The first thing he saw was a hungry Eskimo.
"Hungry Eskimo," he asked, "What is the true meaning of Christmas?"
The Eskimo, unfortunately, neither spoke Walrus nor celebrated Christmas, so he merely lobbed his spear at Willy. Luckily, Willy was small enough to dodge it.
"I guess the Eskimo does not know the true meaning of Christmas," Willy thought.
The next thing he saw was a GOP convention.
"Republicans," he yelled, "Do any of you know the true meaning of Christmas?"
"The true meaning of Christmas is to put an end to abortion and re-elect GW Bush!" cheered the republicans.
"I do not think that is the true meaning of Christmas," thought Willy.
After walking for a while, he saw a discarded banana.
"Discarded banana, what is the true meaning of Christmas?"
The banana was silent.
"Discarded banana, please tell me."
Still nothing.
"I guess the banana is an inatimate object and therefore cannot tell me the true meaning of Christmas," thought Willy and walked off.
"What a stupid walrus," thought the banana.
Finally, Willy encountered an injured penguin.
"Injured penguin," he asked, "What is the true meaning of Christmas?"
"Help... me..." the penguin stuttered.
"That's it!" said Willy, "Christmas is about helping people, just like Jesus did.
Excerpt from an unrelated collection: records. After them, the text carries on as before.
-- ==== Sys2Proof/Laws/Step.lean ====
section
/-! SUPPORT. What a CPU step and a tick can do (R14, R420), and the induction that every bus invariant goes through. -/

namespace Sys2Proof.Machine

/-- What a CPU step can do: bus writes, then at most a change of IF; IF is never enlarged by the CPU alone. -/
structure StepEffect (s t : State) : Prop where
  params : t.params = s.params
  bus : ∃ b f, Bus.Written s.params s.bus b ∧ t.bus = { b with iflag := f }
  lowNibble : s.regs.f.extractLsb' 0 4 = 0#4 → t.regs.f.extractLsb' 0 4 = 0#4
  cycles : 1 ≤ t.cycles ∧ t.cycles ≤ 6
  hold : t.haltPcHold = true → s.haltPcHold = true ∨ s.params.haltBug = true

theorem Effect.toStepEffect {s t : State} (h : Effect s t) : StepEffect s t :=
  ⟨h.params, ⟨t.bus, t.bus.iflag, h.written, rfl⟩, h.lowNibble, h.cycles, h.hold⟩

namespace State

variable (s : State)

/-- A step that executes nothing costs one M-cycle (R430). -/
theorem takes_one_effect : StepEffect s (s.takes 1) :=
  ⟨rfl, ⟨s.bus, s.bus.iflag, .refl _, rfl⟩, id, by simp, .inl⟩

theorem dispatch_effect : StepEffect s s.dispatch := by
  refine ⟨by simp, ⟨_, _, ?_, s.dispatch_bus⟩, ?_, by simp, by simp⟩
  · exact .step _ _ (.step _ _ (.refl _))
  · rw [dispatch_regs]
    simp

/-- An instruction, with what the fetch and the EI delay add. -/
theorem execute_effect : ∃ t, mapAnswer (eiEffect s.imePending) s.execute = .next t ∧ StepEffect s t := by
  obtain ⟨t, ht, he⟩ := exec_effect s.fetched s.afterFetch
  refine ⟨eiEffect s.imePending t, by rw [execute, ht]; rfl, ?_⟩
  refine ⟨by simpa using he.params, ⟨t.bus, t.bus.iflag, he.written, by simp⟩, by simpa using he.lowNibble,
    by simpa using he.cycles, fun h => ?_⟩
  have := he.hold (by simpa using h)
  exact .inr (by simpa using this)

theorem runStep_effect : ∃ t, runStep s = .next t ∧ StepEffect s t := by
  unfold runStep
  split
  · exact ⟨_, rfl, s.dispatch_effect⟩
  · exact s.execute_effect

theorem modeStep_effect : ∃ t, modeStep s = .next t ∧ StepEffect s t := by
  unfold modeStep
  split
  · exact ⟨_, rfl, s.takes_one_effect⟩
  · split
    · exact ⟨_, rfl, s.takes_one_effect⟩
    · obtain ⟨t, ht, he⟩ := runStep_effect { s with mode := .running }
      exact ⟨t, ht, ⟨he.params, he.bus, he.lowNibble, he.cycles, he.hold⟩⟩
  · exact ⟨_, rfl, s.takes_one_effect⟩
  · exact s.runStep_effect

@[simp] theorem reportLock_bus : s.reportLock.bus = s.bus := by unfold reportLock; split <;> rfl
@[simp] theorem reportLock_params : s.reportLock.params = s.params := by unfold reportLock; split <;> rfl
@[simp] theorem reportLock_regs : s.reportLock.regs = s.regs := by unfold reportLock; split <;> rfl
@[simp] theorem reportLock_mode : s.reportLock.mode = s.mode := by unfold reportLock; split <;> rfl
@[simp] theorem reportLock_ime : s.reportLock.ime = s.ime := by unfold reportLock; split <;> rfl
@[simp] theorem reportLock_imePending : s.reportLock.imePending = s.imePending := by unfold reportLock; split <;> rfl
@[simp] theorem reportLock_haltPcHold : s.reportLock.haltPcHold = s.haltPcHold := by unfold reportLock; split <;> rfl
theorem reportLock_of_ne (h : s.mode ≠ .locked) : s.reportLock = s := by simp [reportLock, h]

/-- What a tick can do: the effect of a CPU step on the state without the OAM copy's cost, that cost added, and the
devices' advance. -/
theorem tick_effect : ∃ t, tick s = .next (t.takes (t.cycles + s.bus.dmaCost)).advance
    ∧ modeStep s.reportLock.clearDmaCost = .next t
    ∧ StepEffect s.reportLock.clearDmaCost t := by
  obtain ⟨t, ht, he⟩ := modeStep_effect s.reportLock.clearDmaCost
  exact ⟨t, by simp only [tick, cpuStep, ht, mapAnswer_next, reportLock_bus], ht, he⟩

/-- The induction of every bus invariant: if it survives a bus write, a change of IF and of the copy's cost, and the
devices' advance, then every step keeps it. -/
theorem step_keeps_bus (I : Params → Bus → Prop)
    (hw : ∀ p b a v, I p b → I p (b.write p a v)) (hf : ∀ p b f, I p b → I p { b with iflag := f })
    (hd : ∀ p b, I p b → I p { b with dmaCost := 0 }) (ha : ∀ p b t, I p b → I p (b.advance p t))
    {s t : State} (h : step s = .next t) (hi : I s.params s.bus) : I t.params t.bus := by
  obtain ⟨u, hu, -, he⟩ := s.tick_effect
  rw [step, hu] at h
  cases h
  obtain ⟨b, f, hb, hub⟩ := he.bus
  have hp : u.params = s.params := by simpa using he.params
  have hwr : ∀ b, Bus.Written s.params { s.bus with dmaCost := 0 } b → I s.params b := by
    intro b hb
    induction hb with
    | refl => exact hd _ _ hi
    | step a v _ ih => exact hw _ _ a v ih
  have hb' : I s.params b := hwr b (by simpa using hb)
  simp only [advance_params, advance_bus, takes_params, takes_bus, takes_cycles, hp, hub]
  exact ha _ _ _ (hf _ _ f hb')

/-! ## The shape of a step, by mode -/

/-- Two states with the same fields are the same. -/
theorem ext_fields {s t : State} (h1 : s.regs = t.regs) (h2 : s.ime = t.ime) (h3 : s.imePending = t.imePending)
    (h4 : s.mode = t.mode) (h5 : s.haltPcHold = t.haltPcHold) (h6 : s.lockReported = t.lockReported)
    (h7 : s.opAddr = t.opAddr) (h8 : s.cycles = t.cycles) (h9 : s.bus = t.bus) (h10 : s.params = t.params) : s = t := by
  cases s
  cases t
  simp only at *
  subst h1 h2 h3 h4 h5 h6 h7 h8 h9 h10
  rfl

theorem step_of_running (h : s.mode = .running) : step s =
    mapAnswer advance (mapAnswer (fun t => t.takes (t.cycles + s.bus.dmaCost)) (runStep s.clearDmaCost)) := by
  have hc : s.clearDmaCost.mode = .running := h
  rw [step, tick, reportLock_of_ne s (by simp [h]), cpuStep, modeStep, hc]

/-- A step that executes runs the fetched instruction from the state after its fetch (R420). -/
theorem step_of_executes (hm : s.mode = .running) (h : s.ime = false ∨ s.pending = 0#5) :
    ∃ t, exec s.clearDmaCost.fetched s.clearDmaCost.afterFetch = .next t ∧
      step s = .next (advance { eiEffect s.imePending t with cycles := t.cycles + s.bus.dmaCost }) := by
  obtain ⟨t, ht, -⟩ := exec_effect s.clearDmaCost.fetched s.clearDmaCost.afterFetch
  refine ⟨t, ht, ?_⟩
  have hr : runStep s.clearDmaCost = mapAnswer (eiEffect s.imePending) s.clearDmaCost.execute := by
    refine if_neg fun hc : s.ime = true ∧ s.pending ≠ 0#5 => ?_
    rcases h with h | h
    · exact absurd hc.1 (by simp [h])
    · exact hc.2 h
  rw [step_of_running s hm, hr, execute, ht]
  simp [takes]

/-- A step that dispatches (R421). -/
theorem step_of_dispatches (hm : s.mode = .running) (hi : s.ime = true) (hp : s.pending ≠ 0#5) :
    step s = .next (advance (s.clearDmaCost.dispatch.takes (5 + s.bus.dmaCost))) := by
  have hr : runStep s.clearDmaCost = .next s.clearDmaCost.dispatch := if_pos ⟨hi, hp⟩
  rw [step_of_running s hm, hr]
  rfl

/-- The wake from Halted (R420). -/
theorem step_of_halted (hm : s.mode = .halted) (hp : s.pending ≠ 0#5) :
    step s = step { s with mode := .running } := by
  have hp' : s.clearDmaCost.pending ≠ 0#5 := hp
  have hc : s.clearDmaCost.mode = .halted := hm
  rw [step, step, tick, tick, reportLock_of_ne s (by simp [hm]), reportLock_of_ne _ (by simp)]
  congr 1
  simp only [cpuStep, modeStep, hc, hp', if_false]
  rfl

/-- A Locked step (R401, R403). -/
theorem step_of_locked (h : s.mode = .locked) : step s = .next
    { advance { s with cycles := 1 + s.bus.dmaCost, bus := { s.bus with dmaCost := 0 } } with lockReported := true } := by
  rw [step, tick]
  simp only [reportLock, h, if_true, cpuStep, modeStep]
  cases s
  cases h
  rfl

/-- The source that a dispatch takes is the least pending one (R412). -/
theorem firstPending_eq (m : BitVec 5) (i : Nat) (hi : i < 5) (h : m.getLsbD i = true)
    (hj : ∀ j < i, m.getLsbD j = false) : firstPending m = i := by
  revert m
  have : i = 0 ∨ i = 1 ∨ i = 2 ∨ i = 3 ∨ i = 4 := by omega
  rcases this with rfl | rfl | rfl | rfl | rfl <;> decide

end State

end Sys2Proof.Machine
end

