theorem test_sbc_n : (nextIs (cpu [0xDE#8, 0x3A#8] { Regs.reset with a := 0x3B#8, f := 0x10#8 } []) fun t => t.regs.a
    = 0x00#8 && t.regs.f = 0xC0#8) = true := by decide +kernel

theorem test_and_r : (nextIs (cpu [0xA5#8] { Regs.reset with a := 0x5A#8, l := 0x3F#8 } []) fun t => t.regs.a = 0x1A#8
    && t.regs.f = 0x20#8) = true := by decide +kernel

theorem test_and_r_2 : (nextIs (cpu [0xA7#8] { Regs.reset with a := 0x00#8 } []) fun t => t.regs.a = 0x00#8 &&
    t.regs.f = 0xA0#8) = true := by decide +kernel

theorem test_and_hl : (nextIs (cpu [0xA6#8] { Regs.reset with a := 0x5A#8, h := 0xC0#8, l := 0x00#8 } [(0xC000#16,
    0x00#8)]) fun t => t.regs.a = 0x00#8 && t.regs.f = 0xA0#8) = true := by decide +kernel

theorem test_and_n : (nextIs (cpu [0xE6#8, 0x38#8] { Regs.reset with a := 0x5A#8 } []) fun t => t.regs.a = 0x18#8 &&
    t.regs.f = 0x20#8) = true := by decide +kernel

theorem test_xor_r : (nextIs (cpu [0xAF#8] { Regs.reset with a := 0x77#8 } []) fun t => t.regs.a = 0x00#8 && t.regs.f
    = 0x80#8) = true := by decide +kernel

theorem test_xor_r_2 : (nextIs (cpu [0xA8#8] { Regs.reset with a := 0xFF#8, b := 0x0F#8 } []) fun t => t.regs.a =
    0xF0#8 && t.regs.f = 0x00#8) = true := by decide +kernel

theorem test_xor_hl : (nextIs (cpu [0xAE#8] { Regs.reset with a := 0xFF#8, h := 0xC0#8, l := 0x00#8 } [(0xC000#16,
    0x8A#8)]) fun t => t.regs.a = 0x75#8 && t.regs.f = 0x00#8) = true := by decide +kernel

theorem test_xor_n : (nextIs (cpu [0xEE#8, 0x0F#8] { Regs.reset with a := 0xFF#8 } []) fun t => t.regs.a = 0xF0#8 &&
    t.regs.f = 0x00#8) = true := by decide +kernel

theorem test_or_r : (nextIs (cpu [0xB1#8] { Regs.reset with a := 0x5A#8, c := 0x03#8 } []) fun t => t.regs.a = 0x5B#8
    && t.regs.f = 0x00#8) = true := by decide +kernel

theorem test_or_r_2 : (nextIs (cpu [0xB7#8] { Regs.reset with a := 0x00#8 } []) fun t => t.regs.a = 0x00#8 && t.regs.f
    = 0x80#8) = true := by decide +kernel

theorem test_or_hl : (nextIs (cpu [0xB6#8] { Regs.reset with a := 0x5A#8, h := 0xC0#8, l := 0x00#8 } [(0xC000#16,
    0x0F#8)]) fun t => t.regs.a = 0x5F#8 && t.regs.f = 0x00#8) = true := by decide +kernel

theorem test_or_n : (nextIs (cpu [0xF6#8, 0x03#8] { Regs.reset with a := 0x5A#8 } []) fun t => t.regs.a = 0x5B#8 &&
    t.regs.f = 0x00#8) = true := by decide +kernel

theorem test_cp_r : (nextIs (cpu [0xB8#8] { Regs.reset with a := 0x3C#8, b := 0x2F#8 } []) fun t => t.regs.a = 0x3C#8
    && t.regs.f = 0x60#8) = true := by decide +kernel

theorem test_cp_hl : (nextIs (cpu [0xBE#8] { Regs.reset with a := 0x3C#8, h := 0xC0#8, l := 0x00#8 } [(0xC000#16,
    0x40#8)]) fun t => t.regs.a = 0x3C#8 && t.regs.f = 0x50#8) = true := by decide +kernel

theorem test_cp_n : (nextIs (cpu [0xFE#8, 0x3C#8] { Regs.reset with a := 0x3C#8 } []) fun t => t.regs.a = 0x3C#8 &&
    t.regs.f = 0xC0#8) = true := by decide +kernel

theorem test_inc_r : (nextIs (cpu [0x04#8] { Regs.reset with b := 0xFF#8, f := 0xB0#8 } []) fun t => t.regs.b = 0x00#8
    && t.regs.f = 0xB0#8) = true := by decide +kernel

theorem test_inc_r_2 : (nextIs (cpu [0x0C#8] { Regs.reset with c := 0x0F#8, f := 0x00#8 } []) fun t => t.regs.c =
    0x10#8 && t.regs.f = 0x20#8) = true := by decide +kernel

theorem test_inc_hl : (nextIs (cpu [0x34#8] { Regs.reset with f := 0xB0#8, h := 0xC0#8, l := 0x00#8 } [(0xC000#16,
    0x50#8)]) fun t => t.memRead 0xC000#16 = 0x51#8 && t.regs.f = 0x10#8 && t.cycles = 3) = true := by decide +kernel

theorem test_dec_r : (nextIs (cpu [0x2D#8] { Regs.reset with l := 0x01#8, f := 0x00#8 } []) fun t => t.regs.l = 0x00#8
    && t.regs.f = 0xC0#8) = true := by decide +kernel

theorem test_dec_r_2 : (nextIs (cpu [0x05#8] { Regs.reset with b := 0x00#8, f := 0x10#8 } []) fun t => t.regs.b =
    0xFF#8 && t.regs.f = 0x70#8) = true := by decide +kernel

theorem test_dec_hl : (nextIs (cpu [0x35#8] { Regs.reset with f := 0x00#8, h := 0xC0#8, l := 0x00#8 } [(0xC000#16,
    0x00#8)]) fun t => t.memRead 0xC000#16 = 0xFF#8 && t.regs.f = 0x60#8 && t.cycles = 3) = true := by decide +kernel

theorem test_daa : (nextIs (cpu [0x27#8] { Regs.reset with a := 0x7D#8, f := 0x00#8 } []) fun t => t.regs.a = 0x83#8
    && t.regs.f = 0x00#8) = true := by decide +kernel

theorem test_daa_2 : (nextIs (cpu [0x27#8] { Regs.reset with a := 0x00#8, f := 0x70#8 } []) fun t => t.regs.a = 0x9A#8
    && t.regs.f = 0x50#8) = true := by decide +kernel

theorem test_cpl : (nextIs (cpu [0x2F#8] { Regs.reset with a := 0x35#8, f := 0x80#8 } []) fun t => t.regs.a = 0xCA#8
    && t.regs.f = 0xE0#8) = true := by decide +kernel

theorem test_scf : (nextIs (cpu [0x37#8] { Regs.reset with f := 0xE0#8 } []) fun t => t.regs.f = 0x90#8) = true := by
    decide +kernel

theorem test_ccf : (nextIs (cpu [0x3F#8] { Regs.reset with f := 0xF0#8 } []) fun t => t.regs.f = 0x80#8) = true := by
    decide +kernel

theorem test_ccf_2 : (nextIs (cpu [0x3F#8] { Regs.reset with f := 0x00#8 } []) fun t => t.regs.f = 0x10#8) = true :=
    by decide +kernel

theorem test_add_hl_rr : (nextIs (cpu [0x09#8] { Regs.reset with f := 0x80#8, b := 0x06#8, c := 0x05#8, h := 0x8A#8, l
    := 0x23#8 } []) fun t => t.regs.hl = 0x9028#16 && t.regs.f = 0xA0#8) = true := by decide +kernel

theorem test_add_hl_rr_2 : (nextIs (cpu [0x39#8] { Regs.reset with sp := 0xFFFF#16, f := 0x80#8, h := 0x00#8, l :=
    0x01#8 } []) fun t => t.regs.hl = 0x0000#16 && t.regs.f = 0xB0#8) = true := by decide +kernel

theorem test_inc_rr : (nextIs (cpu [0x13#8] { Regs.reset with d := 0xFF#8, e := 0xFF#8 } []) fun t => t.regs.de =
    0x0000#16 && t.regs.f = 0xB0#8 && t.cycles = 2) = true := by decide +kernel

theorem test_inc_rr_2 : (nextIs (cpu [0x33#8] { Regs.reset with sp := 0xFFFF#16 } []) fun t => t.regs.sp = 0x0000#16)
    = true := by decide +kernel

theorem test_dec_rr : (nextIs (cpu [0x0B#8] { Regs.reset with b := 0x00#8, c := 0x00#8 } []) fun t => t.regs.bc =
    0xFFFF#16 && t.regs.f = 0xB0#8) = true := by decide +kernel

theorem test_dec_rr_2 : (nextIs (cpu [0x2B#8] { Regs.reset with h := 0x01#8, l := 0x00#8 } []) fun t => t.regs.hl =
    0x00FF#16) = true := by decide +kernel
It's the day when we celebrate the birth of he who died to save us all! Thank you Injured Penguin, thank you."
But the Penguin did not answer because it was unconscious. Willy shrugged and headed back to his house to spread Christmas joy. The penguin died.

(The penguin didn't really die because the banana healed him with it's super powers, but then the Eskimo ate them both which just goes to show you that stuff happens.)